DATA SUPPLIED Block Start
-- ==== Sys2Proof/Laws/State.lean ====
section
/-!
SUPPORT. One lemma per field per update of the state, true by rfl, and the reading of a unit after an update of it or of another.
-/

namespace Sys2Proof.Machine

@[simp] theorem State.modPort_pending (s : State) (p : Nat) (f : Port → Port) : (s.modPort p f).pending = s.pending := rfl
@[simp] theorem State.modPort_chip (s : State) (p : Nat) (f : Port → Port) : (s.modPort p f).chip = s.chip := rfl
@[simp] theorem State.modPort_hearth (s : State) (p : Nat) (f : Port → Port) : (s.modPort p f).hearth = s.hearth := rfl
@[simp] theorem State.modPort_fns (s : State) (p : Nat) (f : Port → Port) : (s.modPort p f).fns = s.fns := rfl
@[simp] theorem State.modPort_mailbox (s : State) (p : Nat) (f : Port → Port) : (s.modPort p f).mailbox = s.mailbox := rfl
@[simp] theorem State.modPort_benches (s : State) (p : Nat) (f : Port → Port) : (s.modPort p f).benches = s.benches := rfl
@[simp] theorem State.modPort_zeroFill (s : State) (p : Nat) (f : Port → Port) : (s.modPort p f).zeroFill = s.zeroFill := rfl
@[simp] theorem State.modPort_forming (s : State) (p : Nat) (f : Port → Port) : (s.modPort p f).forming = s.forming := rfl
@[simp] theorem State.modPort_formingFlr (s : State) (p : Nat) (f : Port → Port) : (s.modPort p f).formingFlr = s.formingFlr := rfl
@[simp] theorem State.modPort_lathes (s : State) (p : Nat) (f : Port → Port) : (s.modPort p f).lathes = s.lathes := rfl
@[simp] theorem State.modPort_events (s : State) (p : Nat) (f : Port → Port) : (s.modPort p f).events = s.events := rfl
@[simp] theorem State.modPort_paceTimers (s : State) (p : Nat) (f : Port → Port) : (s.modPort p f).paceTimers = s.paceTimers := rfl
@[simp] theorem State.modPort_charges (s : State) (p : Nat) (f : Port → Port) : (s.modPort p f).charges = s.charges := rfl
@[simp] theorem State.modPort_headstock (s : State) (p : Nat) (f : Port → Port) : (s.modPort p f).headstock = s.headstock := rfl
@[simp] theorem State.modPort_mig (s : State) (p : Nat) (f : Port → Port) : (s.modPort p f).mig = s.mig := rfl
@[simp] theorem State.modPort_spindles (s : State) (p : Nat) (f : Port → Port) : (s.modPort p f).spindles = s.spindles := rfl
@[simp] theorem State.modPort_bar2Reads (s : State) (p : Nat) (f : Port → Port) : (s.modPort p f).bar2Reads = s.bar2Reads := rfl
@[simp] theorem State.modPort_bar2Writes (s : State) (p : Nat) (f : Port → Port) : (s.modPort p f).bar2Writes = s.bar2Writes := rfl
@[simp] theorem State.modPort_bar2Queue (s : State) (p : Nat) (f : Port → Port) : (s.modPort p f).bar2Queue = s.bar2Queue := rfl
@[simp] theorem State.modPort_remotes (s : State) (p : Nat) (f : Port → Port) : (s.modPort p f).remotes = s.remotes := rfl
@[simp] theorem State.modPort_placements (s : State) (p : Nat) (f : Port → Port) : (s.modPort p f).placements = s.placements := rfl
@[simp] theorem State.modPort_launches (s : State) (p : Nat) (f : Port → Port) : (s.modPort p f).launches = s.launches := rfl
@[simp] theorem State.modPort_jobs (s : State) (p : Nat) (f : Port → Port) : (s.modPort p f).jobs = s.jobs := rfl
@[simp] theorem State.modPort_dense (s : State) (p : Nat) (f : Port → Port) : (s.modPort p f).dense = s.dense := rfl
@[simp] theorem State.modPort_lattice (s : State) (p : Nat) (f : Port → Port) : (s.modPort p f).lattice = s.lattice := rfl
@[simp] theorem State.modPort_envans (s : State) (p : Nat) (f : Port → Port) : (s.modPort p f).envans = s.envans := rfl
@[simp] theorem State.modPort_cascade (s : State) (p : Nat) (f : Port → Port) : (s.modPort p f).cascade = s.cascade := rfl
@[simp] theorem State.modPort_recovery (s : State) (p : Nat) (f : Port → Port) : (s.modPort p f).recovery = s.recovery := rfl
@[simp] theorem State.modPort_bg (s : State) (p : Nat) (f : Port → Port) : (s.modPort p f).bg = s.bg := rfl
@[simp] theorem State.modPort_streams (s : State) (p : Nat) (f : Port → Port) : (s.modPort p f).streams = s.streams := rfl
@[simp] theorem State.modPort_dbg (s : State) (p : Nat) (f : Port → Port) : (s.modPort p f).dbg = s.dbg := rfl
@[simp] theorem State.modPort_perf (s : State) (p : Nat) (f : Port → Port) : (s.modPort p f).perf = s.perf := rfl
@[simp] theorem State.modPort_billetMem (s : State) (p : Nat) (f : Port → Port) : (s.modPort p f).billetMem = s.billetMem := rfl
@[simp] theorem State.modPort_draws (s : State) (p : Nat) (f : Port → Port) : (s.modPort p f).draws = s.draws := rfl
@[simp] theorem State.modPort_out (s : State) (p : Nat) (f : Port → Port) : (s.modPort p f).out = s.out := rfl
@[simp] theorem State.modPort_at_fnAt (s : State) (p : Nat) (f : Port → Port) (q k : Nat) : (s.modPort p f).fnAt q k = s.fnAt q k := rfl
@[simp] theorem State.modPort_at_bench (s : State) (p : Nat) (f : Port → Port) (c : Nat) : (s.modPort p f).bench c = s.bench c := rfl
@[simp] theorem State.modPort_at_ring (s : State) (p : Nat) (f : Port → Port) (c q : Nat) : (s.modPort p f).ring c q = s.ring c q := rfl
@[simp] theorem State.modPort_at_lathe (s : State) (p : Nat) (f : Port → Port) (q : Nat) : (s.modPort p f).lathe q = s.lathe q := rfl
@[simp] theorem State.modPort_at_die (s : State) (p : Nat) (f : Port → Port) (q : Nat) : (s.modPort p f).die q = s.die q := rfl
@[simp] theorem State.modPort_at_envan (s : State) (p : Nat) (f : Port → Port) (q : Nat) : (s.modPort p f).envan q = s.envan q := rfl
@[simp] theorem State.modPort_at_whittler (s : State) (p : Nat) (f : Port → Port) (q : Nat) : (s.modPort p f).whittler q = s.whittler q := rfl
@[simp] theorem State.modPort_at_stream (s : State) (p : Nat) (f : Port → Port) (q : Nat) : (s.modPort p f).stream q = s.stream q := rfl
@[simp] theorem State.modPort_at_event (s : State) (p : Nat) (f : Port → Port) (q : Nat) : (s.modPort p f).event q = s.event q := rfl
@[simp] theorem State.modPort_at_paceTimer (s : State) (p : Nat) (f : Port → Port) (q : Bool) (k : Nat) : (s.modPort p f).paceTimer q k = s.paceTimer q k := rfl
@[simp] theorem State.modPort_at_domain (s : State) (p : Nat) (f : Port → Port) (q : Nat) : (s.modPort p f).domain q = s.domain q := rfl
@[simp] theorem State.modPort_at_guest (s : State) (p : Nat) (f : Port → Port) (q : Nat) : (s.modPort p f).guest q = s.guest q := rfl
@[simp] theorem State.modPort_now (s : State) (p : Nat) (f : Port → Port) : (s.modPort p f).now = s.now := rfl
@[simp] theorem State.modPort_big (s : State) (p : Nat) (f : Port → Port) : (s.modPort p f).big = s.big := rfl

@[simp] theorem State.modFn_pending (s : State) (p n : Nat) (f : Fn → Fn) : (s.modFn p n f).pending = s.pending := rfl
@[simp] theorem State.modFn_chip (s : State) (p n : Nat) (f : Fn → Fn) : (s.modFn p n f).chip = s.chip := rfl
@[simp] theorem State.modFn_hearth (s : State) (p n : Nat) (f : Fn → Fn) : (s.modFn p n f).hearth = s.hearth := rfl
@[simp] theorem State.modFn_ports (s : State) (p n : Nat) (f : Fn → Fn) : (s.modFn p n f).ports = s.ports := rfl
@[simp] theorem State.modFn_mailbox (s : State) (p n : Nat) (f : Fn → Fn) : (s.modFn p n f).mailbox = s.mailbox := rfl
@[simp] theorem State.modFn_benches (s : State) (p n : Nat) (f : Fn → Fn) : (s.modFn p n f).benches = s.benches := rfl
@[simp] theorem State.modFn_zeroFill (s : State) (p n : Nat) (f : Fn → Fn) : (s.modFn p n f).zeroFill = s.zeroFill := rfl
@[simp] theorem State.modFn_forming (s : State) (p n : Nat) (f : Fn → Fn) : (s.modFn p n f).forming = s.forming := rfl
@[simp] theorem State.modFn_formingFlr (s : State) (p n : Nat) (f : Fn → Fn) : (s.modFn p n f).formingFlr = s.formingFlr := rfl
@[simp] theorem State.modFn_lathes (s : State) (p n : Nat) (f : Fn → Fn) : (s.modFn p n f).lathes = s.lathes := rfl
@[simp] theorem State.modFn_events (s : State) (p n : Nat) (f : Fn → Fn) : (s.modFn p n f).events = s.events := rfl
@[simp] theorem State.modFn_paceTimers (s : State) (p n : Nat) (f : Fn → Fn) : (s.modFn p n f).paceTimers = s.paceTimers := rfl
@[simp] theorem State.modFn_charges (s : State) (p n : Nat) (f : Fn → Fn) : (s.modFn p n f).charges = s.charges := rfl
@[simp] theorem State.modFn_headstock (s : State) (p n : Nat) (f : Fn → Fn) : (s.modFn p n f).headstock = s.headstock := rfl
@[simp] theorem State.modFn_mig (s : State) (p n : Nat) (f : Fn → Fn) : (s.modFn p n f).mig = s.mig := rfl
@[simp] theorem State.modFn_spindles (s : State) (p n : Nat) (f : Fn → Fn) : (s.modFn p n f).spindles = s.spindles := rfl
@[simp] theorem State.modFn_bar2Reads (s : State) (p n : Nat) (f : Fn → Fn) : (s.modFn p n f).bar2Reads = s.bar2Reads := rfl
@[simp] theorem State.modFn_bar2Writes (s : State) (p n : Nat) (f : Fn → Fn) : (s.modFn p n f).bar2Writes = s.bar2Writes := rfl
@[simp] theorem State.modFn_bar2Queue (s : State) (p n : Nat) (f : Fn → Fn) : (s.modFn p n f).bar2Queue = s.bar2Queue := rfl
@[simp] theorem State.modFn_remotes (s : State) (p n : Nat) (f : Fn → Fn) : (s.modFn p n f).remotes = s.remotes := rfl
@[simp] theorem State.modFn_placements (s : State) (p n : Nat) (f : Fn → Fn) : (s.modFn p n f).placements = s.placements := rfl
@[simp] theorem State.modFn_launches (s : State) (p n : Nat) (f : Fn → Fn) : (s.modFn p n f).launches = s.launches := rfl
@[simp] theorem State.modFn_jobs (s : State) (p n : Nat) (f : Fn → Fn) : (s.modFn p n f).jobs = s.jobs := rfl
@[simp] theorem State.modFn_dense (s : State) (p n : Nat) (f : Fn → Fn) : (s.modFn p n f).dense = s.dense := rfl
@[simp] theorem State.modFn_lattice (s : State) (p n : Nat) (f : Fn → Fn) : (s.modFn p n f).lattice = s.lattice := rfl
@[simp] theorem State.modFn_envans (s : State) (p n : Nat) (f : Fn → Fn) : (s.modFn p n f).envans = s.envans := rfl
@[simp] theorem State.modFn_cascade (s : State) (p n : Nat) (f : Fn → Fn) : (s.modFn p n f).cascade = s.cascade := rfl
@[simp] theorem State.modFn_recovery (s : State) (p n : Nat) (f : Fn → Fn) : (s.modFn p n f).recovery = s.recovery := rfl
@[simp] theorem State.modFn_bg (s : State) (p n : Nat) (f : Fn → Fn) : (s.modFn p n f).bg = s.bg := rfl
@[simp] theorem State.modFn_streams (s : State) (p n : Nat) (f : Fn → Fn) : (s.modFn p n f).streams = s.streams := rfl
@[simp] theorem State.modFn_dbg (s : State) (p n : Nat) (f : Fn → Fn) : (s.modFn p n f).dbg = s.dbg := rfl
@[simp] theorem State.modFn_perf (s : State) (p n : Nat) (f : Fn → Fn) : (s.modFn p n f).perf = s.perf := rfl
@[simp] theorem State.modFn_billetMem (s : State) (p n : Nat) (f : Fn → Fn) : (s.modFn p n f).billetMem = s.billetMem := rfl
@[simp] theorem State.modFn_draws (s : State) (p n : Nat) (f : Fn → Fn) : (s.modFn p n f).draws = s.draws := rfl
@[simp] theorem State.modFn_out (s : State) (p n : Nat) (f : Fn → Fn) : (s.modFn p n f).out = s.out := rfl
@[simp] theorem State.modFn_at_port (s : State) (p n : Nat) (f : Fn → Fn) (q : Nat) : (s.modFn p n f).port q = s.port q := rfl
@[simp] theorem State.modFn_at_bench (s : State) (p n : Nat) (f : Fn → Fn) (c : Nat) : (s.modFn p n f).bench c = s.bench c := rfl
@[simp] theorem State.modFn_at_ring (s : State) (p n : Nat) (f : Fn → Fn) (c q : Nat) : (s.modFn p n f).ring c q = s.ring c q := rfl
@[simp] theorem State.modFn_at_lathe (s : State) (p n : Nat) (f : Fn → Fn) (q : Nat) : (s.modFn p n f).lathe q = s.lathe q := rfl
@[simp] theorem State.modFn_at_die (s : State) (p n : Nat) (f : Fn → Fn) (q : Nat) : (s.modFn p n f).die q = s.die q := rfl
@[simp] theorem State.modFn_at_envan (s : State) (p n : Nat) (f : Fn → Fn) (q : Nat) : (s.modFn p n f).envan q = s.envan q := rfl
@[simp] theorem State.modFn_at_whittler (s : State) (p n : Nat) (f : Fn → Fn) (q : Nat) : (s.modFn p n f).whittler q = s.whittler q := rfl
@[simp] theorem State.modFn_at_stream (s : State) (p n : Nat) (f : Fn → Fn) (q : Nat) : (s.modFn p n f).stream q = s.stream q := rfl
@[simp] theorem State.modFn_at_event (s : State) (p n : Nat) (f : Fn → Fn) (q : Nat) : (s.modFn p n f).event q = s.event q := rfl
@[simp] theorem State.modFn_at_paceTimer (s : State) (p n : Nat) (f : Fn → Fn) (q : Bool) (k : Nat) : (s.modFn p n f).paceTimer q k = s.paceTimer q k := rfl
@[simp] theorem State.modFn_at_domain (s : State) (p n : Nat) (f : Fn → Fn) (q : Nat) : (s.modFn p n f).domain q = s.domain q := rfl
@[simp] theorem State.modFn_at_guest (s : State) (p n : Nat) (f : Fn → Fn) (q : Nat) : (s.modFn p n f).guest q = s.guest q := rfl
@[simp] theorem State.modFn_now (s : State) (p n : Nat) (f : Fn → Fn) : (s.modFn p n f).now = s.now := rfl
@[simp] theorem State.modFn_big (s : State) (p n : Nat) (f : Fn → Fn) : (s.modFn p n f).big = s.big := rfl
DATA SUPPLIED Block End
EXERCISE INSTRUCTIONS:
Above are the entries. Copy exactly the part that opens with the line containing "n f).zeroFill = s.zeroFill := rfl" and closes with the line containing "n f).formingFlr = s.formingFlr := rfl", and no more.

RESPONSE TO THE TASK:
@[simp] theorem State.modFn_zeroFill (s : State) (p n : Nat) (f : Fn → Fn) : (s.modFn p n f).zeroFill = s.zeroFill := rfl
@[simp] theorem State.modFn_forming (s : State) (p n : Nat) (f : Fn → Fn) : (s.modFn p n f).forming = s.forming := rfl
@[simp] theorem State.modFn_formingFlr (s : State) (p n : Nat) (f : Fn → Fn) : (s.modFn p n f).formingFlr = s.formingFlr := rfl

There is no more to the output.